theorem Blocks.discarded (b : Blocks) (i : Item) : Blocks.Discarded b (b.discardOperation i) i := by
  unfold Blocks.discardOperation
  split
  · next h =>
    refine ⟨rfl, rfl, rfl, rfl, ⟨[], by simp, by simp⟩, ?_, fun _ => .inl rfl⟩
    rw [Blocks.filter_of_no_context h]
  · next c _ =>
    have d := b.dropped i
    obtain ⟨l, hl, hm⟩ := (b.dropOperation i).reopen_ready c.station
    rw [hl]
    refine ⟨d.reg, d.chans, d.notices, d.choices, ⟨l, ?_, ?_⟩, d.engine, d.station⟩
    · simp only [Blocks.setReady, d.sched]
    · intro j hj
      rcases Blocks.heldOutItems_cases (hm j hj) with ⟨t, ht, hi, _⟩ | ⟨n, hn, hi, _⟩
      · exact .inl ⟨t, d.reg ▸ ht, hi⟩
      · exact .inr ⟨n, hn, hi⟩

theorem Blocks.Discarded.context {b b' : Blocks} {i : Item} (h : Blocks.Discarded b b' i) (j : Item) :
    b'.context j = if j = i then none else b.context j := by
  have := b.context_removeContext i j
  unfold Blocks.context at this ⊢
  rw [h.engine]
  exact this

/-! ### Finishing an entry -/

/-- What the finishing actions leave of the blocks: the entry's record finished, its ticket out of the order and its item out
of the ready list, its context gone, its notice enqueued; of the station records only lock holders and open operations change
(R17). -/
structure Blocks.Finished (b b' : Blocks) (e : Entry) (r : Result) (reason : Option Nat) : Prop where
  reg : b'.reg = ⟨b.reg.entries.map (fun x => if x.ticket = e.ticket then e.finish r reason else x),
    b.reg.order.filter (· != e.ticket)⟩
  chans : b'.chans = b.chans
  notices : b'.notices = b.notices.enqueueTicket ((e.finish r reason).finishedNotice r) e.ticket
  choices : b'.choices = b.choices
  sched : ∃ l, b'.sched = { b.sched with ready := b.sched.ready.filter (· != .entry e.ticket) ++ l } ∧
    ∀ j ∈ l, (∃ t ∈ b.reg.order, t ≠ e.ticket ∧ j = .entry t) ∨ ∃ n, n < 16 ∧ j = .channel n
  engine : b'.engine = { b.engine with contexts := b.engine.contexts.filter (fun c => c.item != .entry e.ticket) }
  station : ∀ a, (b'.station a).unheld = (b.station a).unheld
  lock : (b'.station e.station).lockHolder ≠ some e.ticket

/-- A lock released is not held by its ticket. -/
theorem Blocks.releaseLock_free (b : Blocks) (a t : Nat) : ((b.releaseLock a t).station a).lockHolder ≠ some t := by
  unfold Blocks.releaseLock
  split
  · next h =>
    by_cases h1 : 1 ≤ a ∧ a ≤ 31
    · rw [b.station_setStation_same a _ h1]; simp
    · exfalso
      have : b.station a = Station.reset := by
        unfold Blocks.station
        by_cases h0 : a = 0
        · simp [h0]
        · simp [h0, Vector.getD, show ¬ a - 1 < 31 by omega]
      rw [this] at h
      cases h
  · next h => exact h

theorem Blocks.finished {b : Blocks} {t : Nat} {e : Entry} (he : b.entry t = some e) (hl : e.state.finished = false)
    (r : Result) (reason : Option Nat) : Blocks.Finished b (b.finishEntry t r reason) e r reason := by
  have ht : e.ticket = t := Blocks.ticket_of_entry he
  subst ht
  unfold Blocks.finishEntry
  rw [he]
  simp only [hl, Bool.false_eq_true, if_false]
  have h0 : ∀ x : Blocks, x = (b.putEntry (e.finish r reason)).releaseLock e.station e.ticket →
      x.reg = (b.putEntry (e.finish r reason)).reg ∧ x.sched = b.sched ∧ x.chans = b.chans ∧ x.notices = b.notices ∧
      x.choices = b.choices ∧ x.engine = b.engine := by
    rintro x rfl
    unfold Blocks.releaseLock
    split <;> simp
  obtain ⟨g1, g2, g3, g4, g5, g6⟩ := h0 _ rfl
  have g7 := (b.putEntry (e.finish r reason)).releaseLock_station e.station e.ticket
  have g8 := (b.putEntry (e.finish r reason)).releaseLock_free e.station e.ticket
  generalize (b.putEntry (e.finish r reason)).releaseLock e.station e.ticket = b1 at *
  have d := (b1.withdraw (.entry e.ticket)).dropped (.entry e.ticket)
  generalize (b1.withdraw (.entry e.ticket)).dropOperation (.entry e.ticket) = b2 at *
  have hbase : Blocks.Finished b ((b2.leaveOrder e.ticket).notifyTicket e.ticket ((e.finish r reason).finishedNotice r))
      e r reason := by
    refine ⟨?_, d.chans.trans g3, ?_, d.choices.trans g5, ⟨[], ?_, by simp⟩, ?_, ?_, ?_⟩
    · change (⟨b2.reg.entries, b2.reg.order.filter _⟩ : Registry) = _
      rw [d.reg]
      change (⟨b1.reg.entries, b1.reg.order.filter _⟩ : Registry) = _
      rw [g1]; rfl
    · change b2.notices.enqueueTicket _ _ = _
      rw [d.notices]
      change b1.notices.enqueueTicket _ _ = _
      rw [g4]
    · change b2.sched = _
      rw [d.sched]
      change ({ b1.sched with ready := b1.sched.ready.filter _ } : Scheduler) = _
      rw [g2]; simp
    · change b2.engine = _
      rw [d.engine]
      change ({ b1.engine with contexts := b1.engine.contexts.filter _ } : Engine) = _
      rw [g6]
    · intro a
      have h1 : (b2.station a).unheld = (b1.station a).unheld := by
        rcases d.station a with h | h <;> (rw [h]; rfl)
      have h2 : (b1.station a).unheld = (b.station a).unheld := by
        rcases g7 a with h | h <;> (rw [h]; rfl)
      exact h1.trans h2
    · change (b2.station e.station).lockHolder ≠ _
      rcases d.station e.station with h | h <;> (rw [h]; exact g8)
  split
  · obtain ⟨l, hl, hm⟩ := ((b2.leaveOrder e.ticket).notifyTicket e.ticket
      ((e.finish r reason).finishedNotice r)).reopen_ready e.station
    rw [hl]
    obtain ⟨l0, hs, hm0⟩ := hbase.sched
    refine ⟨hbase.reg, hbase.chans, hbase.notices, hbase.choices, ⟨l0 ++ l, ?_, ?_⟩, hbase.engine, hbase.station,
      hbase.lock⟩
    · simp only [Blocks.setReady, hs, List.append_assoc]
    · intro j hj
      rcases List.mem_append.mp hj with hj | hj
      · exact hm0 j hj
      · rcases Blocks.heldOutItems_cases (hm j hj) with ⟨t, ht, hi, _⟩ | ⟨n, hn, hi, _⟩
        · rw [hbase.reg] at ht
          obtain ⟨h3, h4⟩ := List.mem_filter.mp ht
          exact .inl ⟨t, h3, by simpa using h4, hi⟩
        · exact .inr ⟨n, hn, hi⟩
  · exact hbase
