-- ==== Sys2Proof/WellFormed.lean ====
section
/-! DEFINITION. Which commands are well formed: their operands are ones the event of the row can carry. A command that is
not well formed is still executed by the machine (it is total); the check says which commands stand for an event of the
data book. -/

namespace Sys2Proof

/-- An item names an entry by a ticket 1..65535 or a channel by 0..15 (R1, R95). -/
def Item.wellFormed : Item → Bool
  | .entry t => decide (1 ≤ t ∧ t ≤ 65535)
  | .channel n => decide (n < 16)
  | .probe => true
  | .sense => true

/-- A body carries at most 240 bytes, so a MIRROR_WRITE at most 118 data words (R155, file 10). A request's other fields
are judged by its owner, whatever they hold. -/
def Request.wellFormed : Request → Bool
  | .mirrorWrite _ _ data => decide (data.length ≤ 118)
  | _ => true

/-- The operands of a command are ones its event can carry. -/
def Instr.wellFormed : Instr → Bool
  | .pinReset (.low ns) => decide (1000 ≤ ns)
  | .frameReceived bytes => decide (1 ≤ bytes.length ∧ bytes.length ≤ 245)
  | .lenAbandon len => decide (240 < len.toNat)
  | .mirrorWrite _ _ _ data => decide (data.length ≤ 118)
  | .echoFault position _ => decide (position < 135)
  | .replyEndGap bytes => decide (1 ≤ bytes.length ∧ bytes.length < 132)
  | .stagingBufferFull bytes => decide (1 ≤ bytes.length ∧ bytes.length ≤ 132)
  | .deadlineExpiry t => decide (1 ≤ t ∧ t ≤ 65535)
  | .backoffEnd item => item.wellFormed && item != .probe
  | .intervalExpiry n => decide (n < 16)
  | .syncReceived value framingError => value == 0xA5 && !framingError
  | _ => true

end Sys2Proof
end

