/-- A failed exchange of an entry whose station is then LOST: the entry ends with the loss, or by a mark that came first, and
its operation is over (R25, R51; log 6, log 7). -/
theorem Blocks.handOn_lost_entry {x : Blocks} {c c' : Context} {u : Nat} {y : Entry} {limit : Nat} (hci : c.item = .entry u)
    (hc : x.context (.entry u) = some c') (hy : x.entry u = some y) (hl : y.state.finished = false)
    (hst : (x.station c.station).state = .lost) (hys : y.station = c.station) (horder : x.LiveOrder) (hu : u ∈ x.reg.order)
    (attn : Bool) (positions : List Nat) (words : List Word) :
    let z := x.handOn c attn true positions words (c.afterFailure limit)
    Blocks.Calm x z ∧ z.context (.entry u) = none ∧
      (z.entry u = some (y.finish .stationLost none) ∨ ∃ r, y.marks.result = some r ∧ z.entry u = some (y.finish r none)) := by
  intro z
  have htaken : Blocks.Calm x x.choiceTaken := .of_stations rfl rfl rfl
  have hlost : ∀ w : Blocks, Blocks.Calm x w → w.reg = x.reg →
      (w.loseItems c.station .lost).entry u = some (y.finish .stationLost none) ∧
        (w.loseItems c.station .lost).context (.entry u) = none := fun w hw hreg => by
    have hord := horder.congr hreg
    have hwu : u ∈ w.reg.order := hreg ▸ hu
    have hwy : w.entry u = some y := (Blocks.entry_of_reg hreg u).trans hy
    have hstate : (w.station c.station).state = .lost := (Station.state_of_unheld (hw.unheld c.station)).trans hst
    obtain ⟨-, hentry, -⟩ := lossReaches_loseItems hord.nodup hord.live hstate
    refine ⟨(hentry u y hwy).trans ?_, Blocks.context_loseItems hord (.inr ⟨hwu, y, hwy, hys⟩) _⟩
    rw [if_pos hwu, Entry.lose, if_pos hys]
    rfl
  have hz : z = _ ∨ (_ ∧ z = _) := x.handOn_lost c attn positions words (c.afterFailure limit)
  clear_value z
  rcases hz with hz | ⟨hfirst, hz⟩
  · have hends := hlost x.choiceTaken htaken rfl
    have hz' : z = x.choiceTaken.loseItems c.station .lost := hz.trans (Blocks.ownerEnd_none (by rw [hci]; exact hends.2) _ _ _)
    rw [hz']
    exact ⟨htaken.trans (.loseItems _ _ _), hends.2, .inl hends.1⟩
  · have hcalm : Blocks.Calm x z := by
      rw [hz]
      exact (htaken.trans (.ownerEnd _ _ _ _ _)).trans (.loseItems _ _ _)
    refine ⟨hcalm, ?_⟩
    have howner := Blocks.ownerEnd_failed (b := x.choiceTaken) (limit := limit) hci hc hy positions words
    cases hm : y.marks.result with
    | some r =>
      rw [hm] at howner
      obtain ⟨hentry, hnone, -⟩ := Blocks.finishEntry_record (b := x.choiceTaken) (a := c.station) hy hl r
      obtain ⟨hord, hout⟩ := (horder.congr (b' := x.choiceTaken) rfl).finishEntry hy hl r none
      have hz' : z = (x.choiceTaken.finishEntry u r none).loseItems c.station .lost := by rw [hz, howner]
      rw [hz']
      refine ⟨Blocks.context_loseItems hord (.inl hnone) _, .inr ⟨r, rfl, ?_⟩⟩
      have hstate : ((x.choiceTaken.finishEntry u r none).station c.station).state = .lost :=
        (Station.state_of_unheld ((htaken.trans (.finishEntry _ _ _ _)).unheld c.station)).trans hst
      obtain ⟨-, hafter, -⟩ := lossReaches_loseItems hord.nodup hord.live hstate
      exact (hafter u _ hentry).trans (congrArg some (if_neg hout))
    | none =>
      rw [hm] at howner
      have hle : c.attempts ≤ limit := by
        by_contra hlt
        refine Bool.false_ne_true (hfirst.symm.trans ((x.lossComesFirst_iff c _).mpr ⟨if_neg hlt, u, y, hci, hy, ?_⟩))
        exact (Marks.result_eq_none_iff _).mp hm
      have hends := hlost (x.choiceTaken.offerItem (.entry u)) (htaken.trans (.offerItem _ _)) (Blocks.reg_offerItem _ _)
      have hz' : z = (x.choiceTaken.offerItem (.entry u)).loseItems c.station .lost := by
        rw [hz, howner]
        exact congrArg (fun w : Blocks => w.loseItems c.station .lost) (if_pos hle)
      rw [hz']
      exact ⟨hends.2, .inl hends.1⟩
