-- ==== Sys2Proof/Machine/Flags.lean ====
section
/-! DEFINITION. The event block: setting and clearing event flags, ATTN, and NOTICE (sections 10.7 and 10.8). -/

namespace Sys2Proof.Machine

/-- The 14 event flags, in the order of Table 10-2. -/
inductive EventFlag where
  | sourceLocked
  | sourceLost
  | sourceTableFull
  | channelSaturated
  | frameForced
  | frameRefused
  | subframeDropped
  | controlOverrun
  | linkError
  | rxDropped
  | ringStopped
  | drainDone
  | strayStatus
  | radioLost
deriving DecidableEq, Repr

/-- The bit of a flag in a flags or enables field (section 11.4). -/
def EventFlag.index : EventFlag → Nat
  | .sourceLocked => 0
  | .sourceLost => 1
  | .sourceTableFull => 2
  | .channelSaturated => 3
  | .frameForced => 4
  | .frameRefused => 5
  | .subframeDropped => 6
  | .controlOverrun => 7
  | .linkError => 8
  | .rxDropped => 9
  | .ringStopped => 10
  | .drainDone => 11
  | .strayStatus => 12
  | .radioLost => 13

/-- A flag's field with only its bit set. -/
def EventFlag.mask (f : EventFlag) : BitVec 14 := BitVec.twoPow 14 f.index

/-- The flag is set. -/
def State.flag (s : State) (f : EventFlag) : Bool := s.events.flags.getLsbD f.index

/-- At least one flag is set whose enable is set (R154). -/
def Events.attention (e : Events) : Bool := e.flags &&& e.enables != 0

/-- ATTN follows the flags and enables (R154). -/
def Events.withAttn (e : Events) : Events := { e with attn := e.attention }

/-- A NOTICE waits whose content is not yet fixed: queued, or abandoned and to be sent again (R155). -/
def NorthLink.noticeWaits (n : NorthLink) : Bool := n.status.contains .notice || n.resend == some (.status .notice)

/-- A NOTICE is being sent. -/
def NorthLink.noticeSending (n : NorthLink) : Bool :=
  match n.sending with
  | some t => t.item == .status .notice
  | none => false

/-- A due NOTICE is queued when the pacing timer is not running and no NOTICE is still to be sent whole (R155, R156); DESIGN CHOICE: one
being sent counts as still to be sent (notes/assumptions/12.md). Queueing arms the timer, and a gap of 0 expires at once. -/
def State.queueNotice (s : State) : State :=
  if s.events.noticeDue && s.events.pacing.isNone && !s.north.noticeWaits && !s.north.noticeSending then
    { s with
      north := { s.north with status := s.north.status ++ [.notice] }
      events :=
        { s.events with
          noticeDue := false
          lastNotice := some s.clock.now
          pacing :=
            if s.engine.settings.noticeGap = 0 then none
            else some (plus s.clock.now (s.engine.settings.noticeGap * 1000)) } }
  else s

/-- A flag is set (R152). When it goes from clear to set, ATTN follows (R154), and with its enable set it joins the waiting NOTICE or makes
one due (R155). -/
def State.setFlag (s : State) (f : EventFlag) : State :=
  if s.flag f then s
  else
    let s' := { s with events := ({ s.events with flags := s.events.flags ||| f.mask } : Events).withAttn }
    if s.events.enables.getLsbD f.index && !s.north.noticeWaits then
      State.queueNotice { s' with events := { s'.events with noticeDue := true } }
    else s'

/-- Flags set one after another. -/
def State.setFlags (s : State) (fs : List EventFlag) : State := fs.foldl State.setFlag s

/-- A flag is set when a condition holds. -/
def State.setFlagIf (s : State) (c : Bool) (f : EventFlag) : State := if c then s.setFlag f else s

/-- The flags that a mask names are cleared, and ATTN follows (R153, R154). A NOTICE that is due and not yet queued stays due, whichever flags are cleared
(DESIGN CHOICE, unsafe, notes/assumptions/33.md). -/
def State.clearFlags (s : State) (mask : BitVec 14) : State :=
  { s with events := ({ s.events with flags := s.events.flags &&& ~~~mask } : Events).withAttn }

/-- The enables are written together, and ATTN follows; no NOTICE becomes due (R153, R154), and one that is due stays due (DESIGN CHOICE, unsafe,
notes/assumptions/33.md). -/
def State.writeEnables (s : State) (enables : BitVec 14) : State :=
  { s with events := ({ s.events with enables } : Events).withAttn }

end Sys2Proof.Machine
end

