-- ==== Sys2Proof/Machine/Sources.lean ====
section
/-! DEFINITION. The source tracker (chapter 8): matching, learning and checking of periodic sources, and what it hands on (R128). -/

namespace Sys2Proof.Machine

/-- An event under way at the source tracker: the state so far, the busy-set additions, whether a search is triggered, and the event flags,
all handed on when the event's changes are complete (R128). -/
structure Track where
  state : State
  additions : List Addition
  trigger : Bool
  raised : List EventFlag
deriving DecidableEq, Repr

/-- An event at the tracker begins. -/
def Track.begin (s : State) : Track := { state := s, additions := [], trigger := false, raised := [] }

/-- A flag to be set when the event hands on. -/
def Track.raise (t : Track) (f : EventFlag) : Track := { t with raised := t.raised ++ [f] }

/-- The event hands on: additions, then one search when one is triggered, then the flags (R128, R63). -/
def Track.handOn (t : Track) : State :=
  let s₁ := t.state.addBusyAll t.additions
  let s₂ := if t.trigger then s₁.search false else s₁
  s₂.setFlags t.raised

/-! ### Entries -/

/-- An entry clamped: P of an OVEN entry to the oven period band, then D to [64, P − lead − trail − 256] (R116). -/
def Source.clamp (c : Settings) (e : Source) : Source :=
  let period :=
    match e.kind with
    | .oven _ _ => clampNat c.ovenPeriodMin c.ovenPeriodMax e.period
    | .beacon _ _ => e.period
  { e with period, duration := clampNat 64 (durationBound c period) e.duration }

/-- The error of an observed start b against an entry: b − e is the nearest predicted start, the earlier of two equally near (R121). -/
def Source.error (e : Source) (b : Instant) : Int :=
  let r := distance e.start b % (e.period : Int)
  if 2 * r ≤ (e.period : Int) then r else r - (e.period : Int)

/-- The nearest predicted start to b. -/
def Source.nearest (e : Source) (b : Instant) : Instant := moved b (-(e.error b))

/-- The matched burst record is withdrawn when it names the slot (R121). -/
def Sources.withdraw (x : Sources) (i : Fin 16) : Sources :=
  match x.record with
  | some r => if r.result == .slot i then { x with record := some { r with result := .withdrawn } } else x
  | none => x

/-- A slot becomes FREE: its entry is absent, its timer cancelled, and a record naming it withdrawn (R118, R120, R132). The owner is kept. -/
def State.freeSlot (s : State) (i : Fin 16) : State :=
  let s₁ := s.setSlot i { (s.slot i) with entry := none, timer := none, deferred := false }
  { s₁ with sources := s₁.sources.withdraw i }

/-- An entry's change is stored, and what it hands on noted (R128): an addition when it enters LOCKED or COASTING and applies, a trigger when
it enters or leaves those states or when, in one of them and applying, its prediction has changed. `was` is the state it held before (none: FREE). -/
def Track.store (t : Track) (i : Fin 16) (was : Option SourceState) (e : Source) (changed : Bool) : Track :=
  let wasBusy := (was.map SourceState.busy).getD false
  let applies := e.applicable t.state.south.radio
  { t with
    state := t.state.setSlot i { (t.state.slot i) with entry := some e }
    additions := if applies && !wasBusy then t.additions ++ [.source i] else t.additions
    trigger :=
      t.trigger || ((e.state.busy || wasBusy) && was != some e.state) || (applies && changed) }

## What the task asks
Looking at the records above, say how many lines contain the string "hstate". Give the number and no other words.

## Written response
4